(DATA EXTRACT Opens)

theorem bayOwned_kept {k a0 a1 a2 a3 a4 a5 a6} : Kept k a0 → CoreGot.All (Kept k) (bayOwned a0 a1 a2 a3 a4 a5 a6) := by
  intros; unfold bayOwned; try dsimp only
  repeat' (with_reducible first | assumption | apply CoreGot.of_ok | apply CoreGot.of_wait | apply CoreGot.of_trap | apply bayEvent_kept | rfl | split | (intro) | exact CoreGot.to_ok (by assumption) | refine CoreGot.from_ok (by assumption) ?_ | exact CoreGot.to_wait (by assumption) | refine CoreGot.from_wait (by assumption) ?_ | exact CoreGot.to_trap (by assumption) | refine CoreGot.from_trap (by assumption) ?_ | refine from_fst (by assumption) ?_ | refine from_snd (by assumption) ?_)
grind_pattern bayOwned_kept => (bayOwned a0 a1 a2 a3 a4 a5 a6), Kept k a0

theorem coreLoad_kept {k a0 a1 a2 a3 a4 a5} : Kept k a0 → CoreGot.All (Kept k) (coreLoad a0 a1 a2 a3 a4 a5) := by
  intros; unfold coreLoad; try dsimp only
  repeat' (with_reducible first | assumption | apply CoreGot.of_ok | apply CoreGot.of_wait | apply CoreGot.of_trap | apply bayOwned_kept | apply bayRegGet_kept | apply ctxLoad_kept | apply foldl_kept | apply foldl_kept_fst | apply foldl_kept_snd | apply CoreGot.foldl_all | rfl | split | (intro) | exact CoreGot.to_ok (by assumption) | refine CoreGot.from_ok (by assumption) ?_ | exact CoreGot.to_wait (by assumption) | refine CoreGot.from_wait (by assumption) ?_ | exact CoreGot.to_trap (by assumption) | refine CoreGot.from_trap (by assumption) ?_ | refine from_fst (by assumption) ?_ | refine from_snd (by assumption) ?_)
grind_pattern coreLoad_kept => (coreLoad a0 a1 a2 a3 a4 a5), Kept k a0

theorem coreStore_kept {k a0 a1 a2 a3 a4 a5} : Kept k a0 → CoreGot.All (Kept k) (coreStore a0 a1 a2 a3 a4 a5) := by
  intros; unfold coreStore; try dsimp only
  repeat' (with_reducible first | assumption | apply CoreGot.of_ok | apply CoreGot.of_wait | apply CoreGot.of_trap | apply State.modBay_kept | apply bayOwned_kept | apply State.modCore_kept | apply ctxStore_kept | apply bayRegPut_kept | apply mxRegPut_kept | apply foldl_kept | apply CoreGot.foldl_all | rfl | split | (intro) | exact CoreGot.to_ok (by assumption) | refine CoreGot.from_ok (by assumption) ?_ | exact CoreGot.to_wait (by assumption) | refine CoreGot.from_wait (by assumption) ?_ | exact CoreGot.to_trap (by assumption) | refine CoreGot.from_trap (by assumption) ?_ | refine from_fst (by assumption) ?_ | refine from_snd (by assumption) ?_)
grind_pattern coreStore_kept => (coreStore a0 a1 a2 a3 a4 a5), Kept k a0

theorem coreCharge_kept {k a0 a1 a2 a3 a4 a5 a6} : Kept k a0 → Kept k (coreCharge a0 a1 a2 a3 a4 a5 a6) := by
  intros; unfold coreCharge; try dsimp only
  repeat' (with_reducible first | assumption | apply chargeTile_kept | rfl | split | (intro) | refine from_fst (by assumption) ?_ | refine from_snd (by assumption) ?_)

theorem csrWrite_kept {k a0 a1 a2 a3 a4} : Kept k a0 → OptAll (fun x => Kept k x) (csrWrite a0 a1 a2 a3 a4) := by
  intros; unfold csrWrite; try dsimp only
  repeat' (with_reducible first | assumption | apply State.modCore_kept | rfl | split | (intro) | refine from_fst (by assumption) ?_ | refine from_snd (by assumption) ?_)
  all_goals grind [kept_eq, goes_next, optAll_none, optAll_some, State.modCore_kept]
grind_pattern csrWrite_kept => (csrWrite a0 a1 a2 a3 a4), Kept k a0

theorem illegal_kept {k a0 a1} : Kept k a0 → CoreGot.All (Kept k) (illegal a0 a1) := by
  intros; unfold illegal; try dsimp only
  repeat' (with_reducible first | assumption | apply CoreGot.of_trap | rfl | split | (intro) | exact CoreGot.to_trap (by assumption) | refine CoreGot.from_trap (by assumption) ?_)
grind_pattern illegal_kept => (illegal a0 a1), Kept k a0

(DATA EXTRACT Closes)

PROBLEM TO WORK ON: Lines holding "intros": copy each one from the records above.

TASK ANSWER:
  intros; unfold bayOwned; try dsimp only
  intros; unfold coreLoad; try dsimp only
  intros; unfold coreStore; try dsimp only
  intros; unfold coreCharge; try dsimp only
  intros; unfold csrWrite; try dsimp only
  intros; unfold illegal; try dsimp only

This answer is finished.